PM's Burden Lies in Over-Selling "Acche Din"

Published: June 27, 2014 12:10 IST
(M.K.Venu is Executive Editor of Amar Ujala publications group)

Prime Minister Narendra Modi has claimed that his government has got much less of a "honeymoon period" than other regimes in the past. Indeed, the NDA government has looked somewhat besieged from the word go, and as it completes one month in office, there is worry over many economic challenges the government is likely to face in the months ahead.

The sharp increase in railway fares and the subsequent roll-back did dent Modi's image as a decisive leader. Mind you, this time around, the blame for the partial roll-back cannot be put on some intransigent ally because the BJP has a majority of its own. "Coalition Dharma" had ceased to be an excuse anymore.

Why did Modi roll back the hike in fares for suburban Mumbai trains? If it was because of the impending Maharashtra state elections, then Modi hasn't shown himself to be any different from other coalition regimes in the past which would constantly put off economic decisions with an eye on some assembly election around the corner.

The fact that Modi has chosen to do it so early in his tenure, even after winning so convincingly in North and Western India,possibly betrays an attitude that can best be described as defensive. Why such defensive behaviour so early in the tenure?

The answer to this lies in the huge over-expectation of "Achhe Din" (good days) that Modi had built in his election campaign speeches. He promised everyone the moon against the backdrop of  sharply slowing growth and rising inflation which had essentially done the UPA in. But Modi realizes only too well that many economic problems are beyond the government's control and that his promise of "Achhe Din" will take time to materialise. Even with reasonably good economic management, it could take nearly two years to get growth crawling up to 6% and inflation down to 5% on a sustained basis.

We don't realize that cumulative consumer inflation of about 50% over the past four years has deeply eroded both rural and urban incomes. The negative wealth effect in terms of real erosion of real estate and stock values, especially in urban India, has caused lasting demand pessimism.

True, the arrival of Modi government and the perception of relative stability has taken the BSE Sensex to over 25,000, but real problems on the ground such as inflation appear to be intensifying again. In any case, the stock market directly impacts only about 3 to 4% of the population which is invested in shares.

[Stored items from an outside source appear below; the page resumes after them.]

-- ==== Sys2Proof/Machine/MbxColl.lean ====
section
/-! DEFINITION. Mailbox commands of the grp., op., prog., cel. and mem. families (R130, R159 to R166, R173, R180 to R182, R198, R269,
R276, R277, R296, R316, R478, R565). -/

namespace Sys2Proof.Machine

open Sys2Proof

/-! ### Groups (R173, R180 to R182, R478) -/

/-- A member entry from its 16 bytes (R181). -/
def Member.ofBytes (l : List Byte) : Member :=
  let w := leAt l 0 4
  { endpoint := bitsOf w 0 16, far := bitOf w 16, site := bitsOf w 17 3, coveredSites := bitsOf w 20 8,
    coveredMembers := leAt l 4 4, stream := bitsOf (leAt l 8 4) 0 20 }

/-- A group table from its entry and member entries (R180). -/
def GroupTable.ofBytes (l : List Byte) (ms : List (List Byte)) : GroupTable :=
  let w := leAt l 4 4
  { group := leAt l 0 2, epoch := leAt l 2 2, valid := bitOf w 30, localSite := bitsOf w 13 3, sites := bitsOf w 16 8,
    policy := bitsOf w 24 2, primarySite := bitsOf w 26 3, isSealed := bitOf w 29, memberBase := bitsOf (leAt l 8 4) 0 20,
    timeout := leAt l 12 4, absenceTimeout := leAt l 16 2, fallowLimit := leAt l 20 4, srSeed := leAt l 24 8,
    constRegion := leAt l 32 4, members := ms.map Member.ofBytes }

/-- Are the reserved bits of a group table entry and its members clear, and POLICY and MEMBER_COUNT values that exist? -/
def tableForm (l : List Byte) (ms : List (List Byte)) : Bool :=
  l.length == 64 && ms.all (fun m => m.length == 16) && bitsOf (leAt l 4 4) 0 13 == ms.length && decide (1 ≤ ms.length) &&
    decide (ms.length ≤ 4096) && !bitOf (leAt l 4 4) 31 && bitsOf (leAt l 4 4) 24 2 != 3 && decide (leAt l 8 4 < 2 ^ 20) &&
    leAt l 18 2 == 0 && beAt l 52 12 == 0 &&
    ms.all fun m => decide (leAt m 0 4 < 2 ^ 28) && decide (leAt m 8 4 < 2 ^ 20) && leAt m 12 4 == 0

/-- Has a list no number twice? -/
def noRepeat : List Nat → Bool
  | [] => true
  | x :: l => !l.contains x && noRepeat l

/-- Do the masks of a list never overlap? -/
def disjointMasks : Nat → List Nat → Bool
  | _, [] => true
  | u, m :: l => (u &&& m) == 0 && disjointMasks (u ||| m) l

/-- Does a table pass R182 and R478, apart from the form of its entries? -/
def tableOk (s : State) (t : GroupTable) : Bool :=
  let loc := (localRanks t).map (·.2)
  let far := (farRanks t).map (·.2)
  !(decide (1 ≤ t.timeout) && decide (t.timeout ≤ 999)) && !(decide (1 ≤ t.absenceTimeout) && decide (t.absenceTimeout ≤ 249)) &&
    loc.all (fun m => m.site == t.localSite) && far.all (fun m => !bitOf m.coveredSites m.site) &&
    far.all (fun m => !bitOf m.coveredSites t.localSite) && disjointMasks 0 (far.map (·.coveredSites)) &&
    (far.foldl (fun u m => u ||| m.coveredSites) (siteBit t.localSite)) == t.sites && noRepeat (loc.map (·.endpoint)) &&
    far.all (fun m => decide (m.endpoint ≤ 3)) && noRepeat (far.map (·.endpoint)) &&
    loc.all (fun m => (mget s.host.streams m.stream).any fun c => c.endpoint == m.endpoint) &&
    decide (t.memberBase + t.members.length ≤ 1048576)

/-- grp.stage. -/
def groupStage (entry : List Byte) (members : List (List Byte)) (s : State) : CmdRes :=
  let t := GroupTable.ofBytes entry members
  let r := mgetD s.coll.groups t.group GroupRec.new
  if r.standby.isSome ∨ r.draining.isSome then refuse stBusy s
  else if ¬ tableForm entry members ∨ ¬ tableOk s t ∨ r.current.any (fun c => t.epoch != (c.epoch + 1) % 2 ^ 16) then
    refuse 0x0101 s
  else done (s.mapColl fun c => { c with groups := mset c.groups t.group { r with standby := some t } })

/-- GRP_STAGE (R173). -/
def execGrpStage (mbx : Nat) (entry : List Byte) (members : List (List Byte)) (s : State) : Host.Outcome State Fault Refusal :=
  .next (runCmd mbx 0x0201 (fun _ _ a => groupStage entry members a) s)

/-- The 64 bytes of a version of a group table (R180). -/
def groupBytes (r : GroupRec) (t : GroupTable) : List Byte :=
  leBytes 2 t.group ++ leBytes 2 t.epoch ++
    leBytes 4 (packed [(0, 13, t.members.length), (13, 3, t.localSite), (16, 8, t.sites), (24, 2, t.policy), (26, 3, t.primarySite),
      (29, 1, b2n t.isSealed), (30, 1, b2n t.valid)]) ++
    leBytes 4 t.memberBase ++ leBytes 4 t.timeout ++ leBytes 4 t.absenceTimeout ++ leBytes 4 t.fallowLimit ++ leBytes 8 t.srSeed ++
    leBytes 4 t.constRegion ++ leBytes 4 r.applyT ++ leBytes 4 r.applyP1 ++ leBytes 4 r.applyP2 ++ leBytes 4 r.lastCommitted ++
    List.replicate 12 0

/-- grp.read: each version held, current, standby and draining, after a byte that marks which it is. -/
def groupRead (g : Nat) (s : State) : CmdRes :=
  match mget s.coll.groups g with
  | none => refuse stRange s
  | some r =>
    let v := fun (k : Nat) (o : Option GroupTable) => (o.map fun t => [byte k, 0, 0, 0] ++ groupBytes r t).getD []
    let d := v 0 r.current ++ v 1 r.standby ++ v 2 r.draining
    if d.isEmpty then refuse stRange s else doneWith d s

/-- GRP_READ (R597). -/
def execGrpRead (mbx group : Nat) (s : State) : Host.Outcome State Fault Refusal :=
  .next (runCmd mbx 0x0202 (fun _ _ a => groupRead group a) s)

/-! ### Streams (R295, R296) -/

/-- A stream context as it opens. -/
def StreamCtx.fresh (endpoint : Nat) (v6 : Bool) (port addr inInit outInit tick : Nat) : StreamCtx :=
  { endpoint := endpoint, v6 := v6, peerPort := port, peerAddr := addr, peerMac := 0, inNext := inInit, inInit := inInit, held := [],
    outNext := outInit, outAcked := outInit, outInit := outInit, nack := none, refused := [], stalled := false, inPkts := 0, inDups := 0,
    nacksTx := 0, resendsTx := 0, rawRequired := false, decFails := 0, ackFrom := tick, ackOwed := false, retained := [],
    passedLaunch := [] }

/-- grp.stream.open. -/
def streamOpen (id endpoint : Nat) (v6 : Bool) (port addr inInit outInit : Nat) (s : State) : CmdRes :=
  if mhas s.host.streams id then refuse stBusy s
  else if 2 ^ 20 ≤ id ∨ 2 ^ 16 ≤ endpoint then refuse stRange s
  else
    let (mac, s1) := s.takeFree
    let c := StreamCtx.fresh endpoint v6 (port % 2 ^ 16) addr (inInit % 2 ^ 32) (outInit % 2 ^ 32) s.tick
    done (s1.mapHost fun h => { h with streams := mset h.streams id { c with peerMac := mac } })

/-- GRP_STREAM_OPEN (R296). -/
def execGrpStreamOpen (mbx stream endpoint : Nat) (v6 : Bool) (port addr inInit outInit : Nat) (s : State) :
    Host.Outcome State Fault Refusal :=
  .next (runCmd mbx 0x0203 (fun _ _ a => streamOpen stream endpoint v6 port addr inInit outInit a) s)

/-- Does any version of any group name a stream? -/
def streamNamed (s : State) (id : Nat) : Bool :=
  s.coll.groups.any fun e => (e.2.current.toList ++ e.2.standby.toList ++ e.2.draining.toList).any fun t =>
    t.members.any fun m => !m.far && m.stream == id

/-- grp.stream.close: the casks of packets held and kept are free again. -/
def streamClose (id : Nat) (s : State) : CmdRes :=
  match mget s.host.streams id with
  | none => refuse stRange s
  | some c =>
    if streamNamed s id then refuse stBusy s
    else
      let casks := (c.held.map fun e => e.2.2).flatten ++ (c.retained.map fun e => e.2.pkt.casks).flatten
      done (freeCasks casks (s.mapHost fun h => { h with streams := mdel h.streams id }))

/-- GRP_STREAM_CLOSE (R296). -/
def execGrpStreamClose (mbx stream : Nat) (s : State) : Host.Outcome State Fault Refusal :=
  .next (runCmd mbx 0x0204 (fun _ _ a => streamClose stream a) s)

/-! ### Instances (R129, R130, R198, R207, R565) -/

/-- The statistics block (R129), big-endian: each count stops at its largest value. -/
def Stats.toBytes (x : Stats) : List Byte :=
  let w := fun k n => beBytes k (min n (2 ^ (8 * k) - 1))
  w 8 x.rows ++ w 8 x.escRows ++ w 8 x.escRecords ++ w 4 x.l2Records ++ w 4 x.fwRows ++ w 4 x.fwPeak ++ w 4 x.overflow ++
    w 4 x.nanOut ++ w 4 x.sat ++ w 4 x.qsat ++ w 4 x.efReset ++ w 4 x.applyNonfinite ++ [0, 0, 0, 0]

/-- op.stat: a live instance shows STATUS 0xFFFF; reading the block of an ended one ends its keeping (R130). -/
def opStat (g i : Nat) (s : State) : CmdRes :=
  match instOf s g i with
  | some x =>
    let flags := b2n x.fallowDone + 2 * b2n x.catchup
    doneWith (endPayload i 0xFFFF flags (sumNat (x.delivered.map (·.2))) 0xFFFF x.detailKind x.detail ++ x.stats.toBytes) s
  | none =>
    match s.coll.ended.find? fun e => e.group == g && e.inst == i with
    | some e =>
      doneWith (endPayload i e.code (b2n e.fallow + 2 * b2n e.catchup) e.chunks e.origin e.detailKind e.detail ++ e.stats.toBytes)
        (s.mapColl fun c => { c with ended := c.ended.filter fun y => !(y.group == g && y.inst == i) })
    | none => refuse stRange s

/-- OP_STAT (R565). -/
def execOpStat (mbx group inst : Nat) (s : State) : Host.Outcome State Fault Refusal :=
  .next (runCmd mbx 0x0301 (fun _ _ a => opStat group inst a) s)

/-- The state of an instance as op.list shows it. -/
def InstPhase.num : InstPhase → Nat
  | .opened => 0
  | .committed => 1
  | .aborting => 2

So Modi is now busy lowering the expectations that he had built before the elections. Consequently, there are tentative statements coming from the government about the common man having to swallow the bitter pill. The economic managers of the government sound very defensive when they say it will take two years to merely repair the economy. The idea is probably to keep blaming the UPA for sometime to come. This would be a bad strategy. Even Prime Minister Vajpayee who had inherited a much worse economy in 1999, post the East Asian crises, did not say he would need two years to repair the economy!

Modi's first month was marked by news of a particularly bad monsoon in North and West India with 43% deficient rainfall. Modi is acutely aware that it was  these two regions which gave the BJP a massive mandate. He could quickly lose some of the support of farmers and rural folk in UP and Bihar if he is not seen as tackling drought on a war footing. Modi must be particularly worried that the widespread drought in the North and West, which produce upto 50 % of food grains, pulses and vegetables, could send food inflation spiralling. On top of all these problems has come the Iraq crises and the consequent increase in oil prices by over $10 per barrel in the past few weeks. This will further fuel inflationary expectations and tend to weaken the rupee.

In the midst of these externally-driven economic ills, Modi's economic managers have taken some bad decisions which by themselves are inflationary. For instance, the government took the ill-timed decision to help the sugar industry by raising import duty on raw sugar from 15% to 40%. The idea was to improve the balance sheets of the sugar companies so that they are able to pay farmers' dues. The intention seemed right but the outcome was a 35% to 40% increase in sugar prices in the market at a time when inflationary expectations are building on account of bad monsoon and the Iraq crisis. The sugar package was badly timed.

Modi had also promised farmers the moon. He has specifically offered them 50% profit margin over and above all their costs. If implemented at this stage, this would also fuel inflation. The BJP -affiliated Kisan Majdoor Sangh is in no mood to take a "no" from Modi and is demanding the promised profit on the farmer's produce.

The problem is all the measures so far, starting from the Railway fare hike and sugar package, have hit the common man. The BJP is also grappling with a power crisis, particularly in North India. There is talk of power tariff hikes across the board in order to make the power sector viable. This will also hit the common man. The NDA government has deferred the decision to double the price of gas - a decision already taken by the UPA Cabinet. This shows a growing tentativeness creeping into what was repeatedly promised as a decisive government under Modi's Prime Ministership.

One had thought Modi would use his considerable communication skills to explain tough economic decisions to the people. He has shied away from doing so. It is one thing to speak with flourish in an election campaign, it is quite another to do so in government when you are dealing with complex realities.